theorem Dev.besideFloor_blind : Dev.blind Dev.besideFloor :=
  ⟨fun _ _ => rfl, fun s t h => by simp only [Dev.besideFloor, Dev.tickParts_blind.2 s t h, h.plc]⟩

/-- A floor fuse is blown (R454). -/
theorem Dev.floorBlow_framed (s : Dev) : Dev.framed Dev.besideFloor lineReg s s.floorBlow :=
  Dev.framed.trans (t := { s with otp := { s.otp with floor := s.otp.floor + 1 } }) (Dev.framed_of_regs rfl rfl) (Dev.framed_raiseJ Dev.besideFloor_blind _ _ _ _ _ _)

theorem Dev.floorBlow_floor (s : Dev) : s.floorBlow.otp.floor = s.otp.floor + 1 := by
  rw [Dev.floorBlow, (Dev.raiseJ_eventsOnly _ _ _ _ _ _).otp]

theorem Dev.floorOver_framed (s : Dev) : Dev.framed Dev.besideFloor lineReg s s.floorOver := by
  unfold Dev.floorOver
  split
  · exact Dev.framed_refl s
  · refine Dev.framed_ite _ (fun _ => Dev.framed_refl s) fun _ => s.floorBlow_framed.trans ?_
    generalize s.floorBlow = t
    refine Dev.framed_ite _ (fun _ => Dev.framed_of_regs rfl rfl) fun _ => ?_
    exact Dev.framed.trans (t := { t with upd := { t.upd with floorGo := none } }) (Dev.framed_of_regs rfl rfl) (Dev.framed_set Dev.besideFloor_blind _ _ _ (by decide))

theorem Dev.floorOver_blows {s : Dev} {e : Nat} (h : s.upd.floorGo = some e) (he : e ≤ s.mt) : s.floorOver.otp.floor = s.otp.floor + 1 := by
  rw [← s.floorBlow_floor, Dev.floorOver, h]
  dsimp only
  rw [if_neg (Nat.not_lt.2 he)]
  generalize s.floorBlow = t
  split
  · rfl
  · rw [Dev.set_otp]

theorem Dev.floorOver_none {s : Dev} (h : ∀ e, s.upd.floorGo = some e → s.mt < e) : s.floorOver = s := by
  unfold Dev.floorOver
  split
  · rfl
  · next e he => exact if_pos (h e he)

/-! ##### The tick as a whole -/

/-- What is due at this instant ends, but for the frames that arrive. -/
def Dev.dueOver (s : Dev) (mem : List Host.Cell) : Dev := ((s.pauseOver mem).loadsOver mem).stimOver.buttonsOver.floorOver.planDue.plcLevels

/-- The device as the floor's fuse finds it. -/
def Dev.beforeFloor (s : Dev) (mem : List Host.Cell) : Dev := ((s.pauseOver mem).loadsOver mem).stimOver.buttonsOver

/-- What is left of a tick's parts, the floor's fuses aside. -/
def TickParts.left (p : TickParts) : TickParts :=
  { p with pause := p.pauseLeft, clk := p.loadsLeft, bist := p.stimLeft, btn0 := buttonLeft p.btn0 p.mt, btn1 := buttonLeft p.btn1 p.mt }

theorem Dev.beforeFloor_parts (s : Dev) (mem : List Host.Cell) : (s.beforeFloor mem).tickParts = s.tickParts.left := by
  have hpause := (s.pauseOver_parts mem).1
  have hloads := (s.pauseOver mem).loadsOver_parts mem
  rw [hpause] at hloads
  have hstim := ((s.pauseOver mem).loadsOver mem).stimOver_parts.1
  rw [hloads] at hstim
  have hmt : ((s.pauseOver mem).loadsOver mem).stimOver.mt = s.mt := congrArg TickParts.mt hstim
  rw [Dev.beforeFloor, (Dev.buttonsOver_parts _).1, hmt, hstim]
  rfl

theorem Dev.plcLevels_ticked (s : Dev) : s.ticked s.plcLevels := Dev.ticked_of_regs rfl rfl

theorem Dev.dueOver_ticked (s : Dev) (mem : List Host.Cell) : (s.beforeFloor mem).floorOver.ticked (s.dueOver mem) :=
  (Dev.planDue_ticked _).trans (Dev.plcLevels_ticked _)

theorem Dev.dueOver_parts (s : Dev) (mem : List Host.Cell) :
    { (s.dueOver mem).tickParts with otp := {}, floorGo := none } = { s.tickParts.left with otp := {}, floorGo := none } := by
  rw [(s.dueOver_ticked mem).1, ← s.beforeFloor_parts mem]
  exact congrArg Prod.fst (Dev.floorOver_framed _).1

theorem Dev.dueOver_floor (s : Dev) (mem : List Host.Cell) {e : Nat} (h : s.upd.floorGo = some e) (he : e ≤ s.mt) :
    (s.dueOver mem).otp.floor = s.otp.floor + 1 := by
  have hotp : (s.dueOver mem).otp = (s.beforeFloor mem).floorOver.otp := congrArg TickParts.otp (s.dueOver_ticked mem).1
  have hbefore := s.beforeFloor_parts mem
  generalize s.beforeFloor mem = t at hotp hbefore
  have hgo : t.upd.floorGo = s.upd.floorGo := congrArg TickParts.floorGo hbefore
  have hmt : t.mt = s.mt := congrArg TickParts.mt hbefore
  have hwas : t.otp = s.otp := congrArg TickParts.otp hbefore
  rw [hotp, Dev.floorOver_blows (hgo.trans h) (by rw [hmt]; exact he), hwas]

/-- Once the SHORT measurement is over its block is in STIM (R468). -/
theorem Dev.dueOver_stim (s : Dev) (mem : List Host.Cell) {e : Nat} (h : s.bist.stimMt = some e) (he : e ≤ s.mt) (hb : s.bist.slice < 13) :
    (s.dueOver mem).rd (isoReg s.bist.slice) = 0x102 := by
  obtain ⟨hkept, hevent, -⟩ := isoReg_kept hb
  have hafter : (s.dueOver mem).rd (isoReg s.bist.slice) = (s.beforeFloor mem).rd (isoReg s.bist.slice) :=
    ((s.dueOver_ticked mem).2 _ hkept hevent).trans ((Dev.floorOver_framed _).2 _ hkept hevent)
  have hloads := (s.pauseOver mem).loadsOver_parts mem
  rw [(s.pauseOver_parts mem).1] at hloads
  rw [hafter, Dev.beforeFloor]
  generalize (s.pauseOver mem).loadsOver mem = t at hloads ⊢
  have hbist : t.bist = s.bist := congrArg TickParts.bist hloads
  have hmt : t.mt = s.mt := congrArg TickParts.mt hloads
  have hstim : t.stimOver = _ := Dev.stimOver_due (e := e) (by rw [hbist]; exact h) (by rw [hmt]; exact he)
  have hiso := t.isoSet_rd hb
  rw [← hbist] at hiso ⊢
  rw [Dev.rd, (Dev.buttonsOver_parts _).2.2, hstim]
  exact hiso

theorem Dev.dueOver_plan (s : Dev) (mem : List Host.Cell) {p : List (Nat × Nat) × Nat} (h : s.plc.planNext = some p) (ht : s.plc.txTo ≤ s.mt)
    (hloads : ∀ l ∈ s.clk.loading, s.mt < l.endMt) : (s.dueOver mem).plc.planNext = none ∧ (s.dueOver mem).plc.plan = some p.1 := by
  obtain ⟨hpause, hpauseplc⟩ := s.pauseOver_parts mem
  have hclk : (s.pauseOver mem).clk = s.clk := congrArg TickParts.clk hpause
  have hmt1 : (s.pauseOver mem).mt = s.mt := congrArg TickParts.mt hpause
  have hnone := Dev.loadsOver_none (s := s.pauseOver mem) mem (by rw [hclk, hmt1]; exact hloads)
  have hbefore : (s.beforeFloor mem).plc = s.plc := by
    rw [Dev.beforeFloor, (Dev.buttonsOver_parts _).2.1, (Dev.stimOver_parts _).2, hnone, hpauseplc]
  have hparts := s.beforeFloor_parts mem
  have hplan : (s.dueOver mem).plc = ((s.beforeFloor mem).floorOver.planDue).plc := rfl
  rw [hplan]
  have hfloor := (s.beforeFloor mem).floorOver_framed.1
  generalize (s.beforeFloor mem).floorOver = t at hfloor ⊢
  have hplc : t.plc = s.plc := (congrArg Prod.snd hfloor).trans hbefore
  have hmt : t.mt = s.mt := (congrArg (fun q => q.1.mt) hfloor).trans (congrArg TickParts.mt hparts)
  exact Dev.planDue_applies (by rw [hplc]; exact h) (by rw [hplc, hmt]; exact ht)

▶ **Assignment**: In the data above, which lines include "hfloor"? Return those lines.

▶ **Your solution**:
  have hfloor := (s.beforeFloor mem).floorOver_framed.1
  generalize (s.beforeFloor mem).floorOver = t at hfloor ⊢
  have hplc : t.plc = s.plc := (congrArg Prod.snd hfloor).trans hbefore
  have hmt : t.mt = s.mt := (congrArg (fun q => q.1.mt) hfloor).trans (congrArg TickParts.mt hparts)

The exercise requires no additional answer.